Candidatos de Lula e Zema vão mal, e senador Cleitinho lidera com folga em MG
Levantamento foi divulgado nesta terça-feira pelo instituto Paraná Pesquisas
O instituto Paraná Pesquisas divulgou um novo levantamento sobre as eleições estaduais de Minas Gerais, apontando que o senador Cleitinho Azevedo (Republicanos) lidera as intenções de voto com mais de vinte pontos percentuais à frente de seus oponentes. O levantamento foi feito entre os dias 4 e 7 de março, quando o instituto ouviu 1.350 pessoas em 52 municípios. O nível de confiança é de 95%, e a margem de erro é de 2,7 pontos percentuais.
No primeiro cenário, Cleitinho aparece com 45,6% das intenções de voto — mais de 27 pontos percentuais à frente do provável candidato lulista, Rodrigo Pacheco, que aparece com 18,4% e ainda tenta viabilizar a candidatura, negociando um partido para se filiar. Entre as opções estão o União Brasil e o MDB, este último, no entanto, já tem como pré-candidato o ex-vereador de Belo Horizonte Gabriel Azevedo, que aparece com 6,2% das intenções na pesquisa. O candidato do governador Romeu Zema (Novo), o vice, Mateus Simões (PSD), que assumirá o comando do estado nos próximos dias, segue com menos de dois dígitos: 8,7%. Confira abaixo.

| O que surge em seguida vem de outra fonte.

/-- The sign of every successful encode (R49), and the three other fields of the word of a normal-form one, which R52
says of magnitudes with bit 23 clear. Which inputs succeed is EncodeSucceedsExactlyInRange. -/
def Obligations.EncodedSignAndNormalFormFields : Prop :=
  ∀ (s : State) (a : BitVec 32) (b : Exponent), ∃ (t : State) (o : EncOut),
    exec (.encode a b) s = .next t ∧ t.encOut = some o ∧
    (o.ok = true →
      (Reading.sign o.word = 1 ↔ a.toInt < 0) ∧
      (a.toInt.natAbs < 8388608 →
        Reading.comb o.word = Reading.storedOf b.toInt / 64 * 8 + a.toInt.natAbs / 1048576 ∧
        Reading.econt o.word = Reading.storedOf b.toInt % 64 ∧
        Reading.ccont o.word = a.toInt.natAbs % 1048576))

/-- DECODE's outputs against one another, from every state: the form is the combination field's top two bits (R62),
the magnitude and the stored exponent are those fields put together as the form says (R63, R64), and it succeeds
(R68). -/
def Obligations.DecodeAssemblesItsFields : Prop :=
  ∀ (s : State) (w : Word), ∃ (t : State) (d : DecOut 32), exec (.decode w) s = .next t ∧ t.decOut = some d ∧
    (d.large = true ↔ d.comb.toNat / 8 = 3) ∧
    (d.large = false →
      d.mag.toNat = d.comb.toNat % 8 * 1048576 + d.ccont.toNat ∧
      d.exp.toNat = d.comb.toNat / 8 * 64 + d.econt.toNat) ∧
    (d.large = true →
      d.mag.toNat = 8388608 + 1048576 * (d.comb.toNat % 2) + d.ccont.toNat ∧
      d.exp.toNat = d.comb.toNat / 2 % 4 * 64 + d.econt.toNat) ∧
    d.ok = true
end

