-- ==== Sys2Proof/Config.lean ====
section
/-! DEFINITION. What an implementation fixes (spec/00_scope.md R7, R8; spec/10_state.md R46) and the free values: constants
with no body, so that nothing can evaluate them or prove a value of them (spec/10_state.md R48). -/

namespace Sys2Proof.Config

/-- Huffman table slots (R8, R150). -/
abbrev nSlot : Nat := 4
/-- Elements of `HTS` one slot occupies (R63). -/
abbrev htsStride : Nat := 528
/-- Elements of `HTS` (R60). -/
abbrev htsSize : Nat := 2112
/-- Entries of `CURVE` (R8, R60). -/
abbrev curveSize : Nat := 65536
/-- Entries of `GLUT` (R7, R60). -/
abbrev glutSize : Nat := 65536
/-- Words of `XTR` (R8, R60). -/
abbrev xtrSize : Nat := 2592
/-- Entries of `XTC` (R8, R60). -/
abbrev xtcSize : Nat := 72
/-- Registers numbers of space `REG` (R60). -/
abbrev regSize : Nat := 256
/-- `BIT_SHIFT` of the colour matrix (R7). -/
abbrev bitShift : Nat := 13

/-- `NIKON_DITHER` (R8, R205), an OPEN parameter: the default, which dithers nothing, or one of a family of functions of
which nothing is known. Plain data, so that State can carry it. -/
inductive Dither where
  /-- `seed = 0`, `step(curve, len, p, rng) = (curve[p], rng)`: the spec's default. -/
  | off
  /-- Some other dithering function, uninterpreted. -/
  | other (which : Nat)
deriving DecidableEq, Repr

/-- The model arguments of R8. No command and no host access reads or writes them as such (R46). -/
structure Params where
  /-- `IN_SIZE`: bytes in `IN`. -/
  inSize : Nat
  /-- `MAX_PIXELS`: samples in `MOS`; `RGB` holds three times as many. -/
  maxPixels : Nat
  /-- `NIKON_DITHER`. -/
  dither : Dither
deriving DecidableEq, Repr

/-- The constraints of spec/92_eei_decisions.md's table of open parameters. -/
def Params.wf (p : Params) : Bool :=
  decide (1 ≤ p.inSize ∧ p.inSize ≤ 2 ^ 32 ∧ 4 ≤ p.maxPixels ∧ p.maxPixels ≤ 2 ^ 32)

/-- The spec's defaults (R8); no rule depends on them. -/
def Params.default : Params := { inSize := 2 ^ 26, maxPixels := 2 ^ 25, dither := .off }

/-- FREE VALUE (log 2, log 4): element `index` of what draw number `draw` drew, `w` bits wide. -/
opaque unspecified : (w : Nat) → (draw index : Nat) → BitVec w

/-- FREE VALUE (log 5): the `maxlen` a slot holds after a reset. -/
opaque unspecifiedMaxlen : (draw slot : Nat) → Nat

/-- FREE VALUE (log 5): the codes of the `lut` a slot holds after a reset, as (code, length, symbol). -/
opaque unspecifiedLut : (draw slot : Nat) → List (Nat × Nat × Byte)

/-- FREE VALUE (log 8): the `seed` of dithering function `which`. -/
opaque ditherSeed : (which : Nat) → Word

/-- FREE VALUE (log 8): the `step` of dithering function `which`, a function of the entries `CURVE[0 .. len)`, the
length, the index and the dither state, and of nothing else (R205). -/
opaque ditherStep : (which : Nat) → (curve : List Sample) → (len p : Nat) → (rng : Word) → Sample × Word

end Sys2Proof.Config
end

- Cleitinho Azevedo — 45,6%;
- Rodrigo Pacheco — 18,4%;
- Mateus Simões — 8,7%;
- Gabriel Azevedo — 6,2%;
- Não sabe ou não opinou — 8%;
- Nenhum, branco ou nulo — 13%.
Em um segundo cenário imaginado pelo Paraná Pesquisas, no qual Pacheco foi deixado de fora e substituído pelo ex-prefeito de Belo Horizonte Alexandre Kalil (PDT), o senador Cleitinho perde vantagem (cerca de quatro pontos a menos de diferença para o segundo colocado), mas mantém a liderança e seu patamar de mais de vinte pontos à frente.
- Cleitinho Azevedo — 45,8%;
- Alexandre Kalil — 22,6%;
- Mateus Simões — 8,4%;
- Gabriel Azevedo — 5,9%;
- Não sabe ou não opinou — 6,4%;
- Nenhum, branco ou nulo — 10,9%.
O cenário eleitoral de Minas Gerais segue incerto até o momento, sem a confirmação de Cleitinho de que disputará realmente o comando do estado, bem como a presença do nome do ex-presidente do Congresso Nacional Rodrigo Pacheco, que já teria confirmado ao presidente Luiz Inácio Lula da Silva (PT) sua intenção de disputar o cargo, mas que nem partido viabilizou ainda para sua entrada no jogo. Os palanques presidenciais também seguem incertos.